His grandmother, a beloved high school English teacher, quit her job to educate him at home. She taught him to read in a matter of weeks—and nurtured his budding creative voice. “Some of the first words I ever wrote were poetry,” he says. “She’d put a pad and pencil in my hand and tell me to go out in the yard and describe whatever my senses could find, whether that was the smell from her rose garden or the sight of an airplane cutting a contrail against the sky.”

Today a Harvard-educated literary critic, bestselling author and professor of English and African American studies at UCLA, Bradley built his career as an authority on the 20th-century novelist Ralph Ellison while also exploring song lyric in popular music as an innovative and influential literary form, particularly within hip hop. His works Book of Rhymes: The Poetics of Hip Hop and The Poetry of Pop have been instrumental in this growing area of scholarly inquiry.

“Song lyric is a vital space for contemporary poetry,” he says. “And hip hop offers us a means to engage with challenging issues—racism and classism, misogyny and homophobia, social justice and the promise of a multiracial American democracy— in a way where we’re all bobbing our heads to the same beat.”

Bradley explores this crucial space in the UCLA Laboratory for Race and Popular Culture, or RAP Lab, which he founded and directs. An interdisciplinary hub that invites scholars, students and community partners to spark critical conversations about society and politics, the lab is a key player in the UCLA Ralph J. Bunche Center for African American Studies’ campuswide Hip Hop Initiative, which aims to establish UCLA as a center of gravity for hip-hop studies on the West Coast.

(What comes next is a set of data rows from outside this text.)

-- ==== Sys2Proof/Certificates/Slice0/Obligations.lean ====
section
/-! DEFINITION. The statements for the provers, from the numbered rules of the spec. -/

open Sys2Proof Sys2Proof.Machine

/-- O1. NMT commands (R54). -/
def Obligations.NmtCommandsSetTheState : Prop :=
  (∀ (node : BitVec 7) (s : State), s.nmtFor node = true → s.fullService = true → s.can.nmt ≠ .operational →
    Safety.completes (.nmtStart node) s fun t =>
      t.can.nmt = .operational ∧ t.can.startHeld = false ∧ ∀ n : Fin 4, t.can.tpdo[n] = {}) ∧
  (∀ (node : BitVec 7) (s : State), s.nmtFor node = true → s.fullService = false → s.can.nmt ≠ .operational →
    Safety.completes (.nmtStart node) s fun t => t.can = { s.can with startHeld := true }) ∧
  (∀ (node : BitVec 7) (s : State), Safety.canonical s = true → s.nmtFor node = true →
    Safety.completes (.nmtEnterPreOperational node) s fun t =>
      t.can.nmt = .preOperational ∧ ∀ r : RailId, t.isOn r = false) ∧
  (∀ (node : BitVec 7) (s : State), Safety.canonical s = true → s.nmtFor node = true →
    Safety.completes (.nmtStop node) s fun t =>
      t.can.nmt = .stopped ∧ t.can.transfer = .none ∧ (∀ f ∈ t.can.tx, f.staysStopped = true) ∧
        ∀ r : RailId, t.isOn r = false) ∧
  (∀ (node : BitVec 7) (s : State), s.nmtFor node = true →
    Safety.completes (.nmtResetCommunication node) s fun t =>
      t.can.nmt = (if t.nodeId.isSome then .preOperational else .initialising) ∧ t.can.lss = {} ∧
        t.can.transfer = .none ∧ t.can.tx = if t.nodeId.isSome then [.bootUp] else []) ∧
  (∀ (node : BitVec 7) (s : State), s.nmtFor node = true → s.life.resetKind = none →
    Safety.completes (.nmtResetNode node) s fun t => t.life.resetKind = some 4) ∧
  (∀ (node : BitVec 7) (s : State), s.nmtFor node = false →
    Safety.ignored (.nmtStart node) s ∧ Safety.ignored (.nmtEnterPreOperational node) s ∧
      Safety.ignored (.nmtStop node) s ∧ Safety.ignored (.nmtResetCommunication node) s ∧
      Safety.ignored (.nmtResetNode node) s)

/-- O2. Heartbeats and the bus (R58–R61, R615). -/
def Obligations.BusConditionsAct : Prop :=
  (∀ s : State, s.serving = true → s.canSends = true → s.nat 0x1017 0 ≠ 0 →
    Safety.completes .heartbeatPeriodExpiry s fun t =>
      t.can.tx = (s.can.tx.filter fun f => !f.isHeartbeat) ++ [.heartbeat s.can.nmt.code]) ∧
  (∀ s : State, s.nat 0x1017 0 = 0 → Safety.ignored .heartbeatPeriodExpiry s) ∧
  (∀ (node : BitVec 7) (b : Byte) (s : State), Safety.canonical s = true → s.participates = true → s.fullService = true →
    Safety.completes (.heartbeatReceived node b) s fun t =>
      ∀ e : Fin 4, t.can.monitored[e] = (decide (s.watched e = some node.toNat) || s.can.monitored[e])) ∧
  (∀ (e : Fin 4) (s : State), Safety.canonical s = true → s.serving = true → s.can.monitored[e] = true →
    (s.watched e).isSome = true →
    Safety.completes (.heartbeatTimeout e) s fun t =>
      t.can.monitored[e] = false ∧ (s.responseOf cmHbTimeout ≠ 0 → Safety.uncleared t cmHbTimeout = true) ∧
        Safety.commErrorActs s t) ∧
  (∀ (tec rec : Nat) (s : State), Safety.canonical s = true → s.serving = true → s.can.busOff = false →
    s.funcState 8 = 0 →
    Safety.completes (.canBusOff tec rec) s fun t =>
      t.can.busOff = true ∧ t.can.passive = false ∧
        (s.responseOf cmBusOff ≠ 0 → Safety.uncleared t cmBusOff = true) ∧ Safety.commErrorActs s t) ∧
  (∀ s : State, Safety.canonical s = true → s.serving = true → s.can.busOff = true →
    Safety.completes .canBusRecovered s fun t =>
      t.can.busOff = false ∧ (s.responseOf cmBusRecovered ≠ 0 → Safety.uncleared t cmBusRecovered = true)) ∧
  (∀ (tec rec : Nat) (s : State), Safety.canonical s = true → s.serving = true → s.can.busOff = false →
    s.can.passive = false →
    Safety.completes (.canErrorPassive tec rec) s fun t => t.can.passive = true ∧ Safety.raised cmErrorPassive s t) ∧
  (∀ s : State, s.serving = true → s.can.passive = true →
    Safety.completes .errorPassiveTimeout s fun t => Safety.commErrorActs s t) ∧
  (∀ (lost : BitVec 32) (s : State), Safety.canonical s = true → s.listens = true →
    Safety.completes (.canRxOverrun lost) s fun t => Safety.raised cmRxOverrun s t)

/-- O3. PDOs and SYNC (R68, R70, R71, R612, R613). -/
def Obligations.ProcessDataMoves : Prop :=
  (∀ (n : Fin 4) (data : List Byte) (s : State), Safety.canonical s = true → s.reaches .rpdo = true →
    s.bit (0x1400 + n.val) 1 31 = false → s.mapping (0x1600 + n.val) ≠ [] →
    data.length < ((s.mapping (0x1600 + n.val)).map fun e => e.size).sum →
    Safety.completes (.rpdoReceived n data) s fun t => Safety.raised cmRpdoLength s t) ∧
  (∀ (n : Fin 4) (data : List Byte) (s : State), Safety.canonical s = true → s.reaches .rpdo = true →
    s.bit (0x1400 + n.val) 1 31 = false → s.mapping (0x1600 + n.val) ≠ [] → ((s.mapping (0x1600 + n.val)).map fun e => e.size).sum ≤ data.length →
    s.nat (0x1400 + n.val) 2 ≤ 0xF0 →
    Safety.completes (.rpdoReceived n data) s fun t =>
      t.can.rpdoHeld[n] = ((cutValues (s.mapping (0x1600 + n.val)) data).filter fun c => s.rpdoAdmits c.1 c.2).map
        fun c => (objKey c.1.ix c.1.sub, c.2)) ∧
  (∀ (n : Fin 4) (data : List Byte) (s : State) (e : MapEntry), s.reaches .rpdo = true →
    s.bit (0x1400 + n.val) 1 31 = false → s.mapping (0x1600 + n.val) = [e] → e.size ≤ data.length → e.sub < 256 →
    0xF0 < s.nat (0x1400 + n.val) 2 → s.rpdoAdmits e (data.take e.size) = true →
    s.strangeTarget (objKey e.ix e.sub) = false → (s.writeObj .rpdo e.ix e.sub (data.take e.size)).2.code = none →
    Safety.completes (.rpdoReceived n data) s fun t => t = (s.writeObj .rpdo e.ix e.sub (data.take e.size)).1) ∧
  (∀ (counter : Option Byte) (s : State) (n : Fin 4), s.participates = true → s.canSends = true →
    s.can.rpdoHeld = Vector.replicate 4 [] → s.tpdoRuns n.val = true → 1 ≤ s.nat (0x1800 + n.val) 2 →
    s.nat (0x1800 + n.val) 2 ≤ 0xF0 → (s.can.tpdo[n].count + 1) % s.nat (0x1800 + n.val) 2 = 0 →
    Safety.completes (.syncReceived counter) s fun t =>
      TxFrame.tpdo n.val (s.sampleTpdo n.val) true ∈ t.can.tx ∧ t.can.tpdo[n].count = s.can.tpdo[n].count + 1) ∧
  (∀ s : State, s.nat 0x1006 0 ≠ 0 → s.syncAllowed = true → s.nat 0x1019 0 = 0 →
    Safety.completes .syncPeriodExpiry s fun t => t.can.tx = s.can.tx ++ [.sync none]) ∧
  (∀ s : State, s.nat 0x1006 0 ≠ 0 → s.syncAllowed = true → s.nat 0x1019 0 ≠ 0 →
    Safety.completes .syncPeriodExpiry s fun t =>
      t.can.tx = s.can.tx ++ [.sync (some (s.can.syncOut % s.nat 0x1019 0 + 1))]) ∧
  (∀ (n : Fin 4) (data : List Byte) (rest : List TxFrame) (s : State), Safety.canonical s = true → s.nat 0x1007 0 ≠ 0 →
    s.can.tx = .tpdo n.val data true :: rest →
    Safety.completes (.tpdoSyncWindowExpiry n) s fun t =>
      t.can.tx = rest ∧ t.obj 0x5F00 1 = countNext (objKey 0x5F00 1) (s.obj 0x5F00 1)) ∧
  (∀ (n : Fin 4) (s : State), s.eventTpdo n.val = true → s.canSends = true → s.can.tpdo[n].inhibited = false →
    s.nat (0x1800 + n.val) 3 = 0 →
    Safety.completes (.tpdoValueChange n) s fun t => t.can.tx = s.can.tx ++ [.tpdo n.val (s.sampleTpdo n.val) false]) ∧
  (∀ (n : Fin 4) (s : State), s.eventTpdo n.val = true → s.can.tpdo[n].inhibited = true →
    Safety.completes (.tpdoValueChange n) s fun t => t.can.tx = s.can.tx ∧ t.can.tpdo[n].changed = true) ∧
  (∀ (n : Fin 4) (s : State), s.eventTpdo n.val = true → s.canSends = true → s.can.tpdo[n].changed = true →
    Safety.completes (.tpdoInhibitExpiry n) s fun t =>
      t.can.tx = s.can.tx ++ [.tpdo n.val (s.sampleTpdo n.val) false] ∧ t.can.tpdo[n].changed = false ∧
        t.can.tpdo[n].inhibited = false) ∧
  (∀ (n : Fin 4) (s : State), s.can.tpdo[n].changed = false →
    Safety.completes (.tpdoInhibitExpiry n) s fun t => t.can.tx = s.can.tx ∧ t.can.tpdo[n].inhibited = false) ∧
  (∀ (n : Fin 4) (s : State), s.eventTpdo n.val = true → s.canSends = true → s.nat (0x1800 + n.val) 5 ≠ 0 →
    Safety.completes (.tpdoEventTimerExpiry n) s fun t =>
      t.can.tx = s.can.tx ++ [.tpdo n.val (s.sampleTpdo n.val) false])

/-- O4. TIME, EMCY and the transmit queue (R72, R74). -/
def Obligations.TimeAndTransmitQueueAct : Prop :=
  (∀ (days : BitVec 16) (ms : BitVec 28) (s : State), s.participates = true → s.can.nmt ≠ .stopped →
    s.bit 0x1012 0 31 = true → 5844 ≤ days.toNat →
    Safety.completes (.timeReceived days ms) s fun t =>
      t.rtc.ms = (days.toNat - 5844) * 86400000 + ms.toNat ∧ t.rtc.valid = true) ∧
  (∀ (days : BitVec 16) (ms : BitVec 28) (s : State), Safety.canonical s = true → s.participates = true →
    s.can.nmt ≠ .stopped → s.bit 0x1012 0 31 = true → days.toNat < 5844 →
    Safety.completes (.timeReceived days ms) s fun t =>
      t.rtc = s.rtc ∧ t.obj 0x5F00 2 = countNext (objKey 0x5F00 2) (s.obj 0x5F00 2)) ∧
  (∀ (f : List Byte) (rest : List (List Byte)) (s : State), s.canSends = true → s.can.nmt ≠ .stopped →
    s.can.tx.any TxFrame.isEmcy = false → s.can.emcyHeld = f :: rest →
    Safety.completes .emcyInhibitExpiry s fun t =>
      t.can.emcyInhibited = false ∧ t.can.tx = s.can.tx ++ [.emcy f] ∧ t.can.emcyHeld = rest) ∧
  (∀ s : State, s.can.emcyHeld = [] →
    Safety.completes .emcyInhibitExpiry s fun t => t.can = { s.can with emcyInhibited := false }) ∧
  (∀ (f : TxFrame) (rest : List TxFrame) (s : State), s.serving = true → s.can.busOff = false →
    s.can.tx = f :: rest → f.emcyData = [] → (∀ c, f ≠ .sync c) →
    Safety.completes .canFrameTransmitted s fun t => t.can.tx = rest) ∧
  (∀ (n : Fin 4) (data : List Byte) (sync : Bool) (rest : List TxFrame) (s : State), s.serving = true →
    s.can.busOff = false → s.can.tx = .tpdo n.val data sync :: rest →
    Safety.completes .canFrameTransmitted s fun t =>
      t.can.tpdo[n].lastSent = some data ∧
        t.can.tpdo[n].inhibited = (s.can.tpdo[n].inhibited || (!sync && s.nat (0x1800 + n.val) 3 != 0))) ∧
  (∀ (data : List Byte) (rest : List TxFrame) (s : State), s.serving = true → s.can.busOff = false →
    s.can.tx = .emcy data :: rest → s.nat 0x1015 0 ≠ 0 →
    Safety.completes .canFrameTransmitted s fun t => t.can.tx = rest ∧ t.can.emcyInhibited = true) ∧
  (∀ s : State, s.can.tx = [] → Safety.ignored .canFrameTransmitted s)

“It’s exciting to work with colleagues here to envision what a hip-hop future could be, and to start building it right now,” he says. “It’s an opportunity I couldn’t find on any other campus.”

In all his work—at UCLA, as an arts and culture writer-at-large for The New York Times’ T Magazine, and beyond—Bradley remains guided by the example set by his grandmother years ago.

“There’s a continuity of practice on my part, and a dedication to craft, whether I’m publishing a profile on Anderson .Paak or writing about Toni Morrison,” he says. “My entry point into this work is as a writer, first and foremost.”